Work order
Read the lines of the data below and retrieve those with "BitTest".

(Beginning of Excerpted records)

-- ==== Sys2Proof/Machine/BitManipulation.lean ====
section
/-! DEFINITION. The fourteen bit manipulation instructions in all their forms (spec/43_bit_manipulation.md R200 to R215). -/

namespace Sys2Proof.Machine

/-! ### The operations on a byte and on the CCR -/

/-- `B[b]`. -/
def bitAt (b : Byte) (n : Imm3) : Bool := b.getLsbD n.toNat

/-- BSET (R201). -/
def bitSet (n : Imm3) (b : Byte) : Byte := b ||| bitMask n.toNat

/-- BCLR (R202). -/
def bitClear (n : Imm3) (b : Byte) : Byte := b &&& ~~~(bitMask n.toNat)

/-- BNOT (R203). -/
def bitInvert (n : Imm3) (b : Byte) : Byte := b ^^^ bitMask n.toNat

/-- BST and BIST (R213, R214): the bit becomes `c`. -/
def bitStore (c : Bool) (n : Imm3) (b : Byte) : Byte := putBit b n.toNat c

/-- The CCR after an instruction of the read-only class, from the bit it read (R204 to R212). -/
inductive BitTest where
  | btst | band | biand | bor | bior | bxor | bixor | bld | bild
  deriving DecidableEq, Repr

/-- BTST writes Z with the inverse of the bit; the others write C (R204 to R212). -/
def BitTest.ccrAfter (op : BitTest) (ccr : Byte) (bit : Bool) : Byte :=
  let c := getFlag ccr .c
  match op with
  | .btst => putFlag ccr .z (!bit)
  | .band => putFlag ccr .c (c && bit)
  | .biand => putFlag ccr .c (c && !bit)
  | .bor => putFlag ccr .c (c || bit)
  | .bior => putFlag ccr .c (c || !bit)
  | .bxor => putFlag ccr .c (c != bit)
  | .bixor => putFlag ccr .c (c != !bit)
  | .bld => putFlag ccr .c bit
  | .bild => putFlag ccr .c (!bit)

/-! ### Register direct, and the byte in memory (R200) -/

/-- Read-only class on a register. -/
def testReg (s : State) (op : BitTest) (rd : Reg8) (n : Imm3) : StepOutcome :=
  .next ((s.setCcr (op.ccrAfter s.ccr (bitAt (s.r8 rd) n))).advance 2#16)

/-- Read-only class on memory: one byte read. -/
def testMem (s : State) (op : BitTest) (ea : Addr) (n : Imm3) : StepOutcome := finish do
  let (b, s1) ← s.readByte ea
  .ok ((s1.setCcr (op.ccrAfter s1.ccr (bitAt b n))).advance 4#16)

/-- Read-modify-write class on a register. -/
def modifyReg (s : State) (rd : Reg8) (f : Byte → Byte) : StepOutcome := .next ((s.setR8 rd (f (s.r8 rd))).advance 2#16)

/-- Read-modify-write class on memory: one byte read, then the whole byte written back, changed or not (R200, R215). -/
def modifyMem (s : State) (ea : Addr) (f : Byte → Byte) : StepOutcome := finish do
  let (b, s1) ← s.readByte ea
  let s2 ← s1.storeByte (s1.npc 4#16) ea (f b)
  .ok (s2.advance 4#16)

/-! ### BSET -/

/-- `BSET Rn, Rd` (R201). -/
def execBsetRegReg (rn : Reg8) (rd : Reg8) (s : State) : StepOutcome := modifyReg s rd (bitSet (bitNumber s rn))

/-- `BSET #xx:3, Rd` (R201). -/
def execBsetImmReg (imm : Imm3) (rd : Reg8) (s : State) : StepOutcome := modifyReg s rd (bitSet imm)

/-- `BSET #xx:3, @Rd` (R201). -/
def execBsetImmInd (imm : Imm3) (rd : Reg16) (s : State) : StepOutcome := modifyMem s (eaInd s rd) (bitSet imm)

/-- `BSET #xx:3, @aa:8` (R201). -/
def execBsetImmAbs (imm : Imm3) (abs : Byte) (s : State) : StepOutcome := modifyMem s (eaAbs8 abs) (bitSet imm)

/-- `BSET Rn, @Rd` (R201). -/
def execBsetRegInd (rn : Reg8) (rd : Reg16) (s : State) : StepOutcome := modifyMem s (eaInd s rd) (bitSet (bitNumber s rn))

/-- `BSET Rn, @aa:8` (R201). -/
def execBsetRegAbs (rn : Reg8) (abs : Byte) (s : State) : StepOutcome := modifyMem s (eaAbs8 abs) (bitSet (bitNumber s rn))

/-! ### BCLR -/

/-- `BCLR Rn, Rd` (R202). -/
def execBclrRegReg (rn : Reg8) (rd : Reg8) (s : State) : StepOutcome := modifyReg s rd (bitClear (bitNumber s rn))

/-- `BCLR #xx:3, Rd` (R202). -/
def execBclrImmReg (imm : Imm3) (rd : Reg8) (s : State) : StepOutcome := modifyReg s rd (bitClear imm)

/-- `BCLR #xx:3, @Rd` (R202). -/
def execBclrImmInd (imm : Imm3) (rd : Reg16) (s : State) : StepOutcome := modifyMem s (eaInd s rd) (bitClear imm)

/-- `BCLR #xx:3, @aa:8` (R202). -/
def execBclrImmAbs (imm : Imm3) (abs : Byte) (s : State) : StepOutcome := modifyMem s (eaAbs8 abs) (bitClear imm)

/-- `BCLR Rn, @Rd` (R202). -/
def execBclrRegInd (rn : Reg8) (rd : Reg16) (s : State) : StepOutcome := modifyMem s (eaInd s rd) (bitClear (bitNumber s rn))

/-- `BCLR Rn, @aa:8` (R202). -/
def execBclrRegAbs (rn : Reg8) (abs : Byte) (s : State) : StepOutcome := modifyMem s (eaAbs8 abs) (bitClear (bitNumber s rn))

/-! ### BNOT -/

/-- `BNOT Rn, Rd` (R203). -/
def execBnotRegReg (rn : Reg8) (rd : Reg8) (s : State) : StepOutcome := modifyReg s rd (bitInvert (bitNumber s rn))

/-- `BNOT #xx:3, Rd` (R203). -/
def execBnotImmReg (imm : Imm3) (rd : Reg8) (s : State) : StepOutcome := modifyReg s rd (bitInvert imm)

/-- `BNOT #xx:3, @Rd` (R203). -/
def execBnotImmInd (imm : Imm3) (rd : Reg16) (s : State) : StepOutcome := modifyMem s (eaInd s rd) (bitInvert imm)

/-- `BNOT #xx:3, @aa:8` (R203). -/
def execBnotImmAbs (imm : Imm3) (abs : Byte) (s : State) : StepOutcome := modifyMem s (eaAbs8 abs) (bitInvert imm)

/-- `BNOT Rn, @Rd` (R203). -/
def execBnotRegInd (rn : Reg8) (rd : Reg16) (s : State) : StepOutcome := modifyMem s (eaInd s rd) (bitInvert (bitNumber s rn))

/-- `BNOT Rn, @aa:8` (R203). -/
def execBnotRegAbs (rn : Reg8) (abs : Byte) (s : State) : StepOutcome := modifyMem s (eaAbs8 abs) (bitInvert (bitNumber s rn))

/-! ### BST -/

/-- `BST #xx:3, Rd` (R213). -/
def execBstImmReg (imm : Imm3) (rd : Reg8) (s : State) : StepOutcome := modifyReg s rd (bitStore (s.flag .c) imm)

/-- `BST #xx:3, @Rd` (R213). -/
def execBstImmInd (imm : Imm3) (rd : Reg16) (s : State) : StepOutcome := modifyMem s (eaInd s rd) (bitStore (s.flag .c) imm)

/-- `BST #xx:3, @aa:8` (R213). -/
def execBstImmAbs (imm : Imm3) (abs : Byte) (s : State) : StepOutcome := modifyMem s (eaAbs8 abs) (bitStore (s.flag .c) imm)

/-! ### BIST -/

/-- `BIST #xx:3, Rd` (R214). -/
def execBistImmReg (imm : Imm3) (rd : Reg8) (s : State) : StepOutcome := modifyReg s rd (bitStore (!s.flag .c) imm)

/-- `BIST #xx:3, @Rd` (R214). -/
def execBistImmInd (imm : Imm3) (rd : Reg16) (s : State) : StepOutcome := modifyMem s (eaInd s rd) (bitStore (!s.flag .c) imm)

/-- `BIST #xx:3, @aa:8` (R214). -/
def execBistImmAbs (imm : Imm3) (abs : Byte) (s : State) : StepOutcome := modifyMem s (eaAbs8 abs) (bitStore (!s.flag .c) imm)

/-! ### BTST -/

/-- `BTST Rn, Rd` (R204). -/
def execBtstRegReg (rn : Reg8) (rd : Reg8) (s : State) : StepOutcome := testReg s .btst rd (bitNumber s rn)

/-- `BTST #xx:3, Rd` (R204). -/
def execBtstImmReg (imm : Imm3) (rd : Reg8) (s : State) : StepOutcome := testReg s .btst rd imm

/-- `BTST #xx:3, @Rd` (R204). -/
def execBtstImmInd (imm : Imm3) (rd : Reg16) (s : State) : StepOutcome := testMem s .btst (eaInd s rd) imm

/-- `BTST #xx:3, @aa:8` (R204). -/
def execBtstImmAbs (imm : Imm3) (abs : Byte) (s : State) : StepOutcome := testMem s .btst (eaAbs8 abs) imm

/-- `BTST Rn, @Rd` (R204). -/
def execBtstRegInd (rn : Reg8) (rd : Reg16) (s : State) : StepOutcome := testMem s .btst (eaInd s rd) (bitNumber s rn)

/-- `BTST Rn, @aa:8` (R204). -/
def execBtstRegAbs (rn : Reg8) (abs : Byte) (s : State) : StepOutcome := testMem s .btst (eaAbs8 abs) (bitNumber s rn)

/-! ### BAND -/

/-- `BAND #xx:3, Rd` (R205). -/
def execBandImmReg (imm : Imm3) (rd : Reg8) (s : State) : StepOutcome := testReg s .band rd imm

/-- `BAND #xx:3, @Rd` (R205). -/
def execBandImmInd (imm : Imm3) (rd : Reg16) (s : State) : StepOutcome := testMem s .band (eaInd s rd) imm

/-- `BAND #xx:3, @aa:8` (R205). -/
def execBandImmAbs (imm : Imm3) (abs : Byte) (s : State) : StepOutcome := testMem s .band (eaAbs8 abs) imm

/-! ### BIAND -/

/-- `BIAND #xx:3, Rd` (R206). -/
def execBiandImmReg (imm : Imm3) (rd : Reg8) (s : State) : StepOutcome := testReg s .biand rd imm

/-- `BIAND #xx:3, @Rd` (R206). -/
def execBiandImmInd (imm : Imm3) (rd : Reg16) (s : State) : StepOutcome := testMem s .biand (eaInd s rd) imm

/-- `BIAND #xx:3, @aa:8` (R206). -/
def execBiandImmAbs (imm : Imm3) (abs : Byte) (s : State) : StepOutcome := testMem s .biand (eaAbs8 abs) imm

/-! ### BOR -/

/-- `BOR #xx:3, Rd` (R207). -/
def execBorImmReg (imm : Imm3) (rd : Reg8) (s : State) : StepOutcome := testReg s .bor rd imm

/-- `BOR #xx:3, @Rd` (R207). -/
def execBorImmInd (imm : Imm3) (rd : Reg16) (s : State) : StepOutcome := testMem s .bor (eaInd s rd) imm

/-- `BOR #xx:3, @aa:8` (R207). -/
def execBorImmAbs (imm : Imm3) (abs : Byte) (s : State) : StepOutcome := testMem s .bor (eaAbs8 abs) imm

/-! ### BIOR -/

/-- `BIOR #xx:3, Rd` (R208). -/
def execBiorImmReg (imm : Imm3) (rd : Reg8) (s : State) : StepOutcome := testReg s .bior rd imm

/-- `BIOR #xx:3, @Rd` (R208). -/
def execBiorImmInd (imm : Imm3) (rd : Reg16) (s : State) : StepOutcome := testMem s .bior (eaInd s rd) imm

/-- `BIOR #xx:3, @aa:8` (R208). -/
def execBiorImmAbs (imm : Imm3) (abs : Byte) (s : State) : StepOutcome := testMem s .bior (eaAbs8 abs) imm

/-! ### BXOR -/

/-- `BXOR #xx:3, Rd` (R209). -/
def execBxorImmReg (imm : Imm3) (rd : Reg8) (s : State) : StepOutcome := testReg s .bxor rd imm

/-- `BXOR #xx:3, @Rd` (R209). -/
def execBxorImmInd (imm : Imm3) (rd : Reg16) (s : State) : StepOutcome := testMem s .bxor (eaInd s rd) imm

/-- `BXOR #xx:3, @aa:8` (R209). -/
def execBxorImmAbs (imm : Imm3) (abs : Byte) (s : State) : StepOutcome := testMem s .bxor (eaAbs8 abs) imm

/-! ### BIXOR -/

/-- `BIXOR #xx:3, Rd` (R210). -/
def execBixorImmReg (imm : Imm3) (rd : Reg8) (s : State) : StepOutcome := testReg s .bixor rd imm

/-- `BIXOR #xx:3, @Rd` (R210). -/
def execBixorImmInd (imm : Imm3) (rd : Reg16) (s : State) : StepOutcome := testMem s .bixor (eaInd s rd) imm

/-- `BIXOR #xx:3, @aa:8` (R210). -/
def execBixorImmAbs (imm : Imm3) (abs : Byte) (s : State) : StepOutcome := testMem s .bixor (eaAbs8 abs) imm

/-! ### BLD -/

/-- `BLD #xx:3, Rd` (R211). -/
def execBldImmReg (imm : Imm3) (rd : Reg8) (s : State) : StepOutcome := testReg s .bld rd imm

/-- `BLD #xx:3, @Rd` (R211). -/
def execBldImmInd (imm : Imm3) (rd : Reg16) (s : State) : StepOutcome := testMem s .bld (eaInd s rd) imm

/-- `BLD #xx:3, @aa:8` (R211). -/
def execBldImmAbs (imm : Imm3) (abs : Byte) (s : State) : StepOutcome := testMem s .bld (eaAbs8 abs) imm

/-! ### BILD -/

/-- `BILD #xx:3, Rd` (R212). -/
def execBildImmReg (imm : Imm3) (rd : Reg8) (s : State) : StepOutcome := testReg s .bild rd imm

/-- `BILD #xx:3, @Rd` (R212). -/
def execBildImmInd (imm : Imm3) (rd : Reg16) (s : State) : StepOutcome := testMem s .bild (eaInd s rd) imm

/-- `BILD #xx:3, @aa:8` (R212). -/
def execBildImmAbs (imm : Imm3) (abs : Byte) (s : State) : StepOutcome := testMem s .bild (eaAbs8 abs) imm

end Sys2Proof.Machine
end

(End of Excerpted records)

Result of the task
inductive BitTest where
def BitTest.ccrAfter (op : BitTest) (ccr : Byte) (bit : Bool) : Byte :=
def testReg (s : State) (op : BitTest) (rd : Reg8) (n : Imm3) : StepOutcome :=
def testMem (s : State) (op : BitTest) (ea : Addr) (n : Imm3) : StepOutcome := finish do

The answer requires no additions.